== Work task ==
In the records that follow, the lines from the one containing "if root ∧ (x.op = 0 ∨ x.op = 1) then" to the one containing "def State.received (s", inclusive, are to be given again exactly.

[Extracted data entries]
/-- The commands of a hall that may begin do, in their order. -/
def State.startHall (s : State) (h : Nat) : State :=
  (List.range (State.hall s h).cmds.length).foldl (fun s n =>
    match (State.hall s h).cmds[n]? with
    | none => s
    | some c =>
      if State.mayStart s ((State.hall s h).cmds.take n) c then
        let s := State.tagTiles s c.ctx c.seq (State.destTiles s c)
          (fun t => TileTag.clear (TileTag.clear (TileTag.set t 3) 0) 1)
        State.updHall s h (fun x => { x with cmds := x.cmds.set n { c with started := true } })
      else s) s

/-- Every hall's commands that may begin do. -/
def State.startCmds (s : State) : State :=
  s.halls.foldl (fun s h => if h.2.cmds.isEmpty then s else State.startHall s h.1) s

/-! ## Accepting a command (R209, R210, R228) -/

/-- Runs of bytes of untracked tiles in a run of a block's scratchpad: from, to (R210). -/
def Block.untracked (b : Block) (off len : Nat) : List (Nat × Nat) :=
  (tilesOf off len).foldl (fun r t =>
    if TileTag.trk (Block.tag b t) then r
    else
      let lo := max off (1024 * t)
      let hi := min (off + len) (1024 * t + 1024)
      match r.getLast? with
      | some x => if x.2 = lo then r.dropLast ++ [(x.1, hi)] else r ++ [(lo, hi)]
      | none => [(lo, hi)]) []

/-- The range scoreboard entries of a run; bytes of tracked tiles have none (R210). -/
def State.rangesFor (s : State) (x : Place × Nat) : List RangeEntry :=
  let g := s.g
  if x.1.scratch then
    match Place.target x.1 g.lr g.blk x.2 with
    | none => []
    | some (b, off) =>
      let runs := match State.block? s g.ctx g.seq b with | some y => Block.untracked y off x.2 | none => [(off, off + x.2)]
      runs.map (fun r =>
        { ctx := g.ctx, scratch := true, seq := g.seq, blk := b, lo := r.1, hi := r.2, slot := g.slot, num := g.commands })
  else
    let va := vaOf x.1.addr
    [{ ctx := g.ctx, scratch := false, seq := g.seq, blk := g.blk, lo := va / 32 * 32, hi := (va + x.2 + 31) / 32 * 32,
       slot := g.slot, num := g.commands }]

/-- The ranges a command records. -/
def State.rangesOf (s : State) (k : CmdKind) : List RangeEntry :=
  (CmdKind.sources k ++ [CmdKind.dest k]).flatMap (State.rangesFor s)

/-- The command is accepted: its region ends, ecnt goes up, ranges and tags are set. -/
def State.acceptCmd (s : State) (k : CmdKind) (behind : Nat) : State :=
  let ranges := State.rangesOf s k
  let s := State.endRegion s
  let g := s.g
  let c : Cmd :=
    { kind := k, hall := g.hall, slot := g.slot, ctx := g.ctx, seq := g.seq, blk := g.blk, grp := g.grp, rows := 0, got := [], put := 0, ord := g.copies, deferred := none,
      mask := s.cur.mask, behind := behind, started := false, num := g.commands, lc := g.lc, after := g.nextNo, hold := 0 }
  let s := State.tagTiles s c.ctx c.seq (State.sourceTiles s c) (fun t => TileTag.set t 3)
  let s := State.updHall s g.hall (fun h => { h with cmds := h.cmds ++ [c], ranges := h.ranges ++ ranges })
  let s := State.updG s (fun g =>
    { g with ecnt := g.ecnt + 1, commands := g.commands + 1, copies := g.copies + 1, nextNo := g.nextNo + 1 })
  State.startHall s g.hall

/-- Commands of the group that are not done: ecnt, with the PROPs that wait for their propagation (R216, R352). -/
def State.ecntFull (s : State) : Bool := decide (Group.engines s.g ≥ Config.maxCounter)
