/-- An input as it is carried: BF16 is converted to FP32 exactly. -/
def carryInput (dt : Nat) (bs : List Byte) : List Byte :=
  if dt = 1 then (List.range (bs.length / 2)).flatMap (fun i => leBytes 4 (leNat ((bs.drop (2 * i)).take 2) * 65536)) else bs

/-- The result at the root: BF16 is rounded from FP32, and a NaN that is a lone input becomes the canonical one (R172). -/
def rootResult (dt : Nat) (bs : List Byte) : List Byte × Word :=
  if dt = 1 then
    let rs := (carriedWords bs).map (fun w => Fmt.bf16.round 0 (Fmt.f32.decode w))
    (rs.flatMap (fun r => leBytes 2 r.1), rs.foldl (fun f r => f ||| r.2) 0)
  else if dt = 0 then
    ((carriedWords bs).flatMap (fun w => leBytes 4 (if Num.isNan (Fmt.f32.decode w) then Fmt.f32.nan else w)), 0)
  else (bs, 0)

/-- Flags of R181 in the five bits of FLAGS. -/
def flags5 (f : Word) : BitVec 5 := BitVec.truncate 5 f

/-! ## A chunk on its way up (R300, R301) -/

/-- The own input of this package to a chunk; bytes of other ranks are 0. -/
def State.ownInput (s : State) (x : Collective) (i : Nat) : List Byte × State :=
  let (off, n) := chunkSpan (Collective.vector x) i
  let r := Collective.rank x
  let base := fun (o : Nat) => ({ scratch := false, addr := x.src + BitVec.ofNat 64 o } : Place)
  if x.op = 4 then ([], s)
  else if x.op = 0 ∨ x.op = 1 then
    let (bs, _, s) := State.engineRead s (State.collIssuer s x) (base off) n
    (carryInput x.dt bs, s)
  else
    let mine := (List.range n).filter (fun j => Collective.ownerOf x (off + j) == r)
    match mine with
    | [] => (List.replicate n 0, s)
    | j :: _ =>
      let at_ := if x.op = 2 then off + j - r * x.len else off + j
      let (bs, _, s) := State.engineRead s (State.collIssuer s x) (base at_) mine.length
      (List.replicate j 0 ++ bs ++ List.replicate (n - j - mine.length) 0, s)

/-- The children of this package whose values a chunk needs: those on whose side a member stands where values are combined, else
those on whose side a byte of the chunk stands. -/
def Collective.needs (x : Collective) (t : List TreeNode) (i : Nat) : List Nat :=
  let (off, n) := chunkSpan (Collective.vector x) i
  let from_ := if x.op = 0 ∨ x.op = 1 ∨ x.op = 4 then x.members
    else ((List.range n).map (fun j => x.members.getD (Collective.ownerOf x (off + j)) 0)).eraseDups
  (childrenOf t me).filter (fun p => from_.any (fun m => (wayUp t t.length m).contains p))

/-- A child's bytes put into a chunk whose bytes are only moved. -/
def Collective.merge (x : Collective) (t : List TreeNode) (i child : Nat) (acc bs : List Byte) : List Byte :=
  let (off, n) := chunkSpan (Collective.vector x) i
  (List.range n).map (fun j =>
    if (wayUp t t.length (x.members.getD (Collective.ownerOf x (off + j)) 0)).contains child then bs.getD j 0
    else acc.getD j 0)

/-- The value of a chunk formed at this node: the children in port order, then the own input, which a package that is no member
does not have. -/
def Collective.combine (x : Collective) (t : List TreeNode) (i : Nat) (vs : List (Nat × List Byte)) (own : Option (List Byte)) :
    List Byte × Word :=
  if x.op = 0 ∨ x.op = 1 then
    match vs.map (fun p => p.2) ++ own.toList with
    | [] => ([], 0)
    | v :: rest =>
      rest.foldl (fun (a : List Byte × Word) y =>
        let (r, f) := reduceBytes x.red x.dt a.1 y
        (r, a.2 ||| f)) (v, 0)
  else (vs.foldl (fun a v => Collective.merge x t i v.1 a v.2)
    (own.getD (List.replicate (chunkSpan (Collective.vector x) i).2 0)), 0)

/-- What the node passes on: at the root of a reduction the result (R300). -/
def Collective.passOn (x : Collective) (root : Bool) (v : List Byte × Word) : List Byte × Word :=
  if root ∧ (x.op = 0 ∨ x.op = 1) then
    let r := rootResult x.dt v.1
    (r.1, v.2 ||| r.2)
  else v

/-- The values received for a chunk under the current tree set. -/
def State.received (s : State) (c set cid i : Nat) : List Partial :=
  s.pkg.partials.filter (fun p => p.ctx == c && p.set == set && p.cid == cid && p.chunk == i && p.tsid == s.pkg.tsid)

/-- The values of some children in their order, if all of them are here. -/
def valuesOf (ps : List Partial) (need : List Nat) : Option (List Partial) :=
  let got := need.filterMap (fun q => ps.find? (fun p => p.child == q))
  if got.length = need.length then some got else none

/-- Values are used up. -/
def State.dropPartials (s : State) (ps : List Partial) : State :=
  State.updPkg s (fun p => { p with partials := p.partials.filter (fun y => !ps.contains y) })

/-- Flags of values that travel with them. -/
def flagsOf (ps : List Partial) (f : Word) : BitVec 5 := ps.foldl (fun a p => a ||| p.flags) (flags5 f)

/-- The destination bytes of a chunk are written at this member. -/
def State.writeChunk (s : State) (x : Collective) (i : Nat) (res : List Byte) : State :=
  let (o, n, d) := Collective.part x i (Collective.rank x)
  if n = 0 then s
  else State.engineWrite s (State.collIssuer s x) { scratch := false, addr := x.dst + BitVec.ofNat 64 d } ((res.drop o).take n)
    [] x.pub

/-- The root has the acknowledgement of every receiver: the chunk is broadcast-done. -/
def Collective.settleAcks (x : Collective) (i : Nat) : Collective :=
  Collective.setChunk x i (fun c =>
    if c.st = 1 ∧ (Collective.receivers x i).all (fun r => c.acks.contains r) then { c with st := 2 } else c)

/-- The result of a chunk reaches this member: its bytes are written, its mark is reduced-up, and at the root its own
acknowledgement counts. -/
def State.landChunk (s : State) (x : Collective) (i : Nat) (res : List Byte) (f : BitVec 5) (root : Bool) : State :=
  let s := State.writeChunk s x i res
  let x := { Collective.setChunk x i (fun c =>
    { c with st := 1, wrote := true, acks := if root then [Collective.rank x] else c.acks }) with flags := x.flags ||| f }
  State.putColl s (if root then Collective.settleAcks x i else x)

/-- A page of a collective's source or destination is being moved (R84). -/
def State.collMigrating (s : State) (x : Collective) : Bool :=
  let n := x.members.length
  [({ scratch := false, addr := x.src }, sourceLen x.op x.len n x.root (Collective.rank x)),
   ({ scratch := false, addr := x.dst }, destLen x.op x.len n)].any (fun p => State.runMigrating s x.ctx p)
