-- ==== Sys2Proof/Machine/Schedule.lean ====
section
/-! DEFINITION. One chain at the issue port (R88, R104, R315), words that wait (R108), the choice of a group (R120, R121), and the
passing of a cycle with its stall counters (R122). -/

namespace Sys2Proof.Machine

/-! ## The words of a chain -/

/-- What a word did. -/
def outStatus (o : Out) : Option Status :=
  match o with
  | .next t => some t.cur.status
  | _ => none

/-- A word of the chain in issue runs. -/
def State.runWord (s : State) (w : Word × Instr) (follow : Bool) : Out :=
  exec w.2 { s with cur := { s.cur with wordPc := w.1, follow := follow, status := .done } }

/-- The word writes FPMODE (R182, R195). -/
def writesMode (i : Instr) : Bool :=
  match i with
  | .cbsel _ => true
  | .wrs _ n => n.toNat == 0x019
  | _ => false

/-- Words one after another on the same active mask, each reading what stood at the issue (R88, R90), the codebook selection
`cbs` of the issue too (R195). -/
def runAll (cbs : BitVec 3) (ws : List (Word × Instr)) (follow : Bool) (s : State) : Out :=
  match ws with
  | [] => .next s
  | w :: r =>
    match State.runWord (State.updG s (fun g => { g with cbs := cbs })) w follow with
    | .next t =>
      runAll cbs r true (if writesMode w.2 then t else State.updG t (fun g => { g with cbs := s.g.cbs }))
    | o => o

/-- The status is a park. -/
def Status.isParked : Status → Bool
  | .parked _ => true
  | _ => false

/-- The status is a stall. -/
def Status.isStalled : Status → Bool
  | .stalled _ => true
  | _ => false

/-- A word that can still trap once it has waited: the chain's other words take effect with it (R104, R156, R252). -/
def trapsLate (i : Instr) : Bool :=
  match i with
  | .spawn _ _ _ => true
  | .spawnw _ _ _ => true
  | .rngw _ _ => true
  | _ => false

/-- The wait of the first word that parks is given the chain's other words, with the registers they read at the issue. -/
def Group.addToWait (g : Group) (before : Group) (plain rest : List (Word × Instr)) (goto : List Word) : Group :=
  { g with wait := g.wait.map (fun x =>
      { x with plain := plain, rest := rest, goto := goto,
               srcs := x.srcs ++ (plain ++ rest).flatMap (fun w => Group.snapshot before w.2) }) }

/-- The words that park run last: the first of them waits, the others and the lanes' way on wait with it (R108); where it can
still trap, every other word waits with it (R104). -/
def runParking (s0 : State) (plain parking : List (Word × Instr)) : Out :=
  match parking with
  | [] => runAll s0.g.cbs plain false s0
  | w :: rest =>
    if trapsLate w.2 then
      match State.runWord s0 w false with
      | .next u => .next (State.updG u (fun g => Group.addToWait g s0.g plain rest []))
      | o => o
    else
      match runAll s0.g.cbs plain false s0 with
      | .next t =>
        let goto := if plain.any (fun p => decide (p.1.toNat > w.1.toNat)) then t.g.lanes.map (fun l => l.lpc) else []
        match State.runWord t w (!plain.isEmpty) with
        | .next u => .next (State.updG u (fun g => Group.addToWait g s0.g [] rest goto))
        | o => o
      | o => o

== Completed exercise ==
  if root ∧ (x.op = 0 ∨ x.op = 1) then
    let r := rootResult x.dt v.1
    (r.1, v.2 ||| r.2)
  else v

/-- The values received for a chunk under the current tree set. -/
def State.received (s : State) (c set cid i : Nat) : List Partial :=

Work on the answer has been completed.